**Exercise details**
Search the listing below for the word "ofNat", and copy every line in which it turns up.

**Data extract**
-- ==== Sys2Proof/Machine/Cache.lean ====
section
/-! DEFINITION. The words a cluster cache holds and its answers to a home's messages (spec/04 R101, R105, R126, R128),
lost words (R128), and the wait-table marks that these leave (spec/12 R321). -/

namespace Sys2Proof.Machine

/-- What a read, atomic or write can meet: a refusal of the Frame Ownership Table check, or an uncorrectable error, at a
physical address (R127, R156). -/
inductive Bad where
  | frame (pa : Nat)
  | error (pa : Nat)
  deriving DecidableEq, Repr

/-- Computations on memory. -/
abbrev Mem (α : Type) := EStateM Bad State α

/-- The line, word index and word address of an address. -/
def lineOf (pa : Nat) : Nat := pa - pa % 64
def wordIx (pa : Nat) : Nat := pa / 8 % 8
def wordOf (pa : Nat) : Nat := pa - pa % 8

/-- Word w of a line. -/
def lineWord (v : Vec) (w : Nat) : Word := (v >>> (64 * w)).setWidth 64

/-- A line of eight words. -/
def vecOfWords : List Word → Vec
  | [] => 0
  | x :: rest => x.setWidth 512 ||| (vecOfWords rest <<< 64)

/-- Byte mask of word w out of a line's byte mask. -/
def wordMask (mask : BitVec 64) (w : Nat) : BitVec 8 := (mask >>> (8 * w)).setWidth 8

/-- A word in state I. -/
def CacheWord.absent : CacheWord :=
  { st := .i, data := 0, mask := 0, tno := 0, origin := 0, pc := 0, rel := none, single := false, bad := false }

/-- A line of which no word is held. -/
def CacheLine.absent : CacheLine := { words := [], way15 := false, mark := none, stamp := 0 }

/-- A line of a cluster cache. -/
def State.clLine (s : State) (cl line : Nat) : CacheLine := tget (s.cluster cl).clc line CacheLine.absent

/-- A word of a cluster cache. -/
def State.clWord (s : State) (cl pa : Nat) : CacheWord := tget (s.clLine cl (lineOf pa)).words (wordIx pa) CacheWord.absent

/-- A word of a cluster cache replaced; a line whose every word is I is no longer held. -/
def State.setClWord (s : State) (cl pa : Nat) (x : CacheWord) : State :=
  let l := s.clLine cl (lineOf pa)
  let ws := if x.st = .i then tdel l.words (wordIx pa) else tset l.words (wordIx pa) x
  s.modCluster cl (fun c =>
    { c with clc := if ws.isEmpty then tdel c.clc (lineOf pa) else tset c.clc (lineOf pa) { l with words := ws } })

/-- A word becomes I. -/
def State.dropClWord (s : State) (cl pa : Nat) : State := s.setClWord cl pa CacheWord.absent

/-- A single-bit error of a cached word is corrected where the word is read, and counted at its cluster (R126, R341). -/
def State.mend (s : State) (cl pa : Nat) : State :=
  if (s.clWord cl pa).single then (s.setClWord cl pa { s.clWord cl pa with single := false }).countCluster cl 0 else s

/-- The cluster reads a counter again for every waiter on a line (R321): the line is marked. -/
def State.markRecheck (s : State) (cl line : Nat) : State :=
  if (s.cluster cl).waits.any (fun e => lineOf e.ctr == line) && !((s.cluster cl).recheck.contains line) then
    s.modCluster cl (fun c => { c with recheck := c.recheck ++ [line] })
  else s

/-- The lowest-numbered present core of a cluster. -/
def State.firstCore (s : State) (cl : Nat) : Nat := (s.coresOf cl).headD (8 * cl)

/-- The lowest-numbered present cluster of a socket. -/
def State.firstCluster (s : State) (sock : Nat) : Nat := (s.clustersOf sock).headD (64 * sock)

/-- The message and counts of a write that is not performed (R128): WHERE is 0 write-back, recall or downgrade,
1 drain, 2 eviction, 3 dirty slice-cache line, 4 counter or version addition (R294). The record names the tenant and the
place of the context whose write it was, where the machine knows them (R348). -/
def State.lostWrite (s : State) (core place pa : Nat) (tno : BitVec 12) (org : Nat) : State :=
  let h := s.homeOf pa
  let m : Quad := { w0 := BitVec.ofNat 64 (3 + place * 16 + (h % 544) * 128), w1 := BitVec.ofNat 64 pa,
                    w2 := BitVec.ofNat 64 s.time, w3 := 0 }
  ((s.postMessage core m).1.countHub h 3).event (efcOfHome h) 8 (homeBit h) tno (placeOf org) 0 (BitVec.ofNat 64 pa) 3

/-- An O or B word of a cluster that is not written (R128): of a B word the machine knows whose it was. -/
def State.lostWord (s : State) (cl place pa : Nat) (x : CacheWord := CacheWord.absent) : State :=
  s.lostWrite (s.firstCore cl) place pa x.tno x.origin

/-- INVALIDATION of a word: T and U become I, B and I are unaffected. Answers whether the cluster still holds a T
word of the line (R105). -/
def State.invalidate (s : State) (cl pa : Nat) : State × Bool :=
  let x := s.clWord cl pa
  let s := if x.st = .t ∨ x.st = .u then s.dropClWord cl pa else s
  let s := s.markRecheck cl (lineOf pa)
  (s, (s.clLine cl (lineOf pa)).words.any (fun e => e.2.st == .t))

/-- The invalidation that a directory eviction sends: a tracked copy becomes I, and a U copy is not affected (R116). -/
def State.untrack (s : State) (cl pa : Nat) : State × Bool :=
  if (s.clWord cl pa).st = .u then (s.markRecheck cl (lineOf pa), (s.clLine cl (lineOf pa)).words.any (fun e => e.2.st == .t))
  else s.invalidate cl pa

/-- RECALL: the owned word is returned and becomes I; a word not held in O is answered "not owner" (R105). A word
with an uncorrectable error is not returned (R128). -/
def State.recall (s : State) (cl pa : Nat) : State × Option Word :=
  let x := s.clWord cl pa
  if x.st = .o then
    let s := ((s.mend cl pa).dropClWord cl pa).markRecheck cl (lineOf pa)
    if x.bad then (s.lostWord cl 0 pa, none) else (s, some x.data)
  else (s, none)

/-- DOWNGRADE: the owned word is returned and becomes T (R105). -/
def State.downgrade (s : State) (cl pa : Nat) : State × Option Word :=
  let x := s.clWord cl pa
  if x.st = .o then
    let s := s.mend cl pa
    if x.bad then (((s.dropClWord cl pa).markRecheck cl (lineOf pa)).lostWord cl 0 pa, none)
    else ((s.setClWord cl pa { x with st := .t, mask := 0, single := false }).markRecheck cl (lineOf pa), some x.data)
  else (s, none)

/-- FORWARDED READ: the owned word's value is returned and stays O (R105). -/
def State.forward (s : State) (cl pa : Nat) : Option Word :=
  let x := s.clWord cl pa
  if x.st = .o ∧ x.bad = false then some x.data else none

end Sys2Proof.Machine
end

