-- ==== Sys2Proof/Machine/Butterfly.lean ====
section
/-! DEFINITION. The butterflies: admission, switches, home input queues and replies (spec/11 R295-R301), the fabric ports
to other sockets (spec/14 R361), the homes' service of a message (spec/04 R117, R119), and the put queues' lines and
increments as they land (spec/06 R143, R169, R170, spec/09 R238, spec/11 R290). Put lines, the pieces of `put.t`, their
increments and the write-backs of evicted lines travel message by message. Every other request is carried whole within
its own happening (log 9): it waits for its turn at its port, for room in the window and for every message that stands
on its path, which the network carries on meanwhile. -/

namespace Sys2Proof.Machine

/-- A put piece as a request (R169). -/
def Req.piece (a : Agent) (kind : BitVec 4) (p : Piece) (ctr : Nat) (tag : Tag) : Req :=
  { Req.outside .putLine p.pa p.bytes a.tno with
    src := some a.cl, origin := a.origin, pc := a.pc, dlKind := kind, ctr := ctr, tag := tag }

/-- A receipt-counter increment as a request: an atomic add at the counter's home, a release at the scope (R143). -/
def Req.increment (a : Agent) (ctr n : Nat) (sc : Scope) (tag : Tag) : Req :=
  { Req.blank a .atH (lineOf ctr) with
    words := oneWord ctr, addr := ctr, size := 8, x := BitVec.ofNat 64 n, rel := some sc, isPut := true, dlKind := 5, ctr := ctr,
    mask := (255#64) <<< (8 * wordIx ctr), tag := tag }

/-- The home that a cluster's request for an address goes to: the address's own, or for one of another socket the proxy
home of the local package (R114). -/
def State.entryHome (s : State) (sock pa : Nat) : Nat :=
  if sockOf pa = sock then s.homeOf pa else s.homeOf (proxyLine sock pa)

/-- The ports of a socket on which its proxies reach another socket, ascending (R361). -/
def State.coherentPorts (s : State) (sock d : Nat) : List Nat :=
  ((s.pkg sock).ports.filter (fun e => e.2.mode == 1#2 && e.2.up && e.2.peer.toNat == d && (s.fusesOf sock).fab.getLsbD e.1)).map (·.1)

/-- The fabric port of a socket at which messages for a line stand. -/
def State.standingPort (s : State) (sock line : Nat) : Option Nat :=
  s.flights.findSome? (fun f => match f.place with
    | .link k => if k / 16 = sock ∧ f.req.line = line then some k else none
    | _ => none)

/-- The port on which the messages for a line of another socket go: entry PortOf(pa) mod k of the list (R361); where earlier
ones for the line still wait at a port, which they reached by a longer list, later ones go behind them (R362). -/
def State.coherentPort (s : State) (sock pa : Nat) : Option Nat :=
  let l := s.coherentPorts sock (sockOf pa)
  (s.standingPort sock (lineOf pa)).or ((l[portOf pa % l.length]?).map (16 * sock + ·))

/-- The messages that a fabric port has not delivered to a socket go, in order, to the first remaining port of the list
(R362). -/
def State.replay (s : State) (sock port peer : Nat) : State :=
  match s.coherentPorts sock peer with
  | [] => s
  | k :: _ => { s with flights := s.flights.map (fun g =>
      if g.place == .link (16 * sock + port) then { g with place := .link (16 * sock + k) } else g) }

/-- The stage-1 switch and output of a request (R295). -/
def stage1 (port slice : Nat) : Place := .output 1 (port / 8 % 64 + port / 512 * 64) (slice / 64 % 8)

/-- The stage-2 and stage-3 switch outputs of a request (R295). -/
def stage2 (port slice : Nat) : Place :=
  .output 2 (64 * (port / 512) + port % 512 / 64 * 8 + slice / 64 % 8) (slice / 8 % 8)
def stage3 (port slice : Nat) : Place := .output 3 (64 * (port / 512) + slice % 512 / 8) (slice % 8)

/-- The switch outputs of the reply butterfly on the way from a slice port to a port, which reverses the request's
(R295). -/
def back3 (port slice : Nat) : Place := .back 3 (64 * (port / 512) + slice % 512 / 8) (port % 512 / 64)
def back2 (port slice : Nat) : Place :=
  .back 2 (64 * (port / 512) + port % 512 / 64 * 8 + slice / 64 % 8) (port / 8 % 8)
def back1 (port : Nat) : Place := .back 1 (port / 8 % 64 + port / 512 * 64) (port % 8)

/-- The place after the one where a message stands, as the message is carried on (R295, R361); a message at its own home
goes to the reply butterfly. -/
def State.nextPlace (s : State) (f : Flight) : Place :=
  match f.place with
  | .waiting _ => stage1 f.port f.slice
  | .output 1 _ _ => stage2 f.port f.slice
  | .output 2 _ _ => stage3 f.port f.slice
  | .output _ _ _ => .home
  | .home =>
    if sockOf f.req.line = f.port / 512 then back3 f.port f.slice
    else match s.coherentPort (f.port / 512) f.req.line with
      | some k => .link k
      | none => back3 f.port f.slice
  | .link _ => back3 f.port f.slice
  | .back 3 _ _ => back2 f.port f.slice
  | .back 2 _ _ => back1 f.port
  | .back _ _ _ => .reply
  | .reply => .reply

/-- The messages of a place; a home input queue is that of a slice port (R298, R301). -/
def State.crowd (s : State) (p : Place) (f : Flight) : List Flight :=
  s.flights.filter (fun g => g.place == p && (p != .home || (g.slice == f.slice && g.port / 512 == f.port / 512)))

/-- Room for a message in a place: 16 messages of a class in a switch output; 64 in a home input queue, of which 8 for
class A (R298, R301). A fabric port, and a port for its own replies, have room (R299). -/
def State.roomAt (s : State) (p : Place) (f : Flight) : Bool :=
  let l := s.crowd p f
  match p with
  | .home => l.length < 64 && (f.classA || (l.filter (fun g => !g.classA)).length < 56)
  | .output _ _ _ => (l.filter (fun g => g.classA == f.classA)).length < 16
  | .back _ _ _ => l.length < 16
  | _ => true

/-- A message moved to another place; it stands last there. -/
def State.moveFlight (s : State) (f : Flight) (g : Flight) : State := { s with flights := s.flights.erase f ++ [g] }

/-- The class R message of a unit that a port admits next: contexts or bindings in rotation from the one in turn, each its
oldest (R300). -/
def State.nextOf (s : State) (port unit : Nat) : Option Flight :=
  let t := tget (s.port port).within unit 0
  (List.range 8).findSome? (fun k =>
    s.flights.find? (fun f => f.port == port && !f.classA && f.place == .waiting unit && f.sub % 8 == (t + k) % 8))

**Completed task**
  let m : Quad := { w0 := BitVec.ofNat 64 (3 + place * 16 + (h % 544) * 128), w1 := BitVec.ofNat 64 pa,
                    w2 := BitVec.ofNat 64 s.time, w3 := 0 }
  ((s.postMessage core m).1.countHub h 3).event (efcOfHome h) 8 (homeBit h) tno (placeOf org) 0 (BitVec.ofNat 64 pa) 3
    words := oneWord ctr, addr := ctr, size := 8, x := BitVec.ofNat 64 n, rel := some sc, isPut := true, dlKind := 5, ctr := ctr,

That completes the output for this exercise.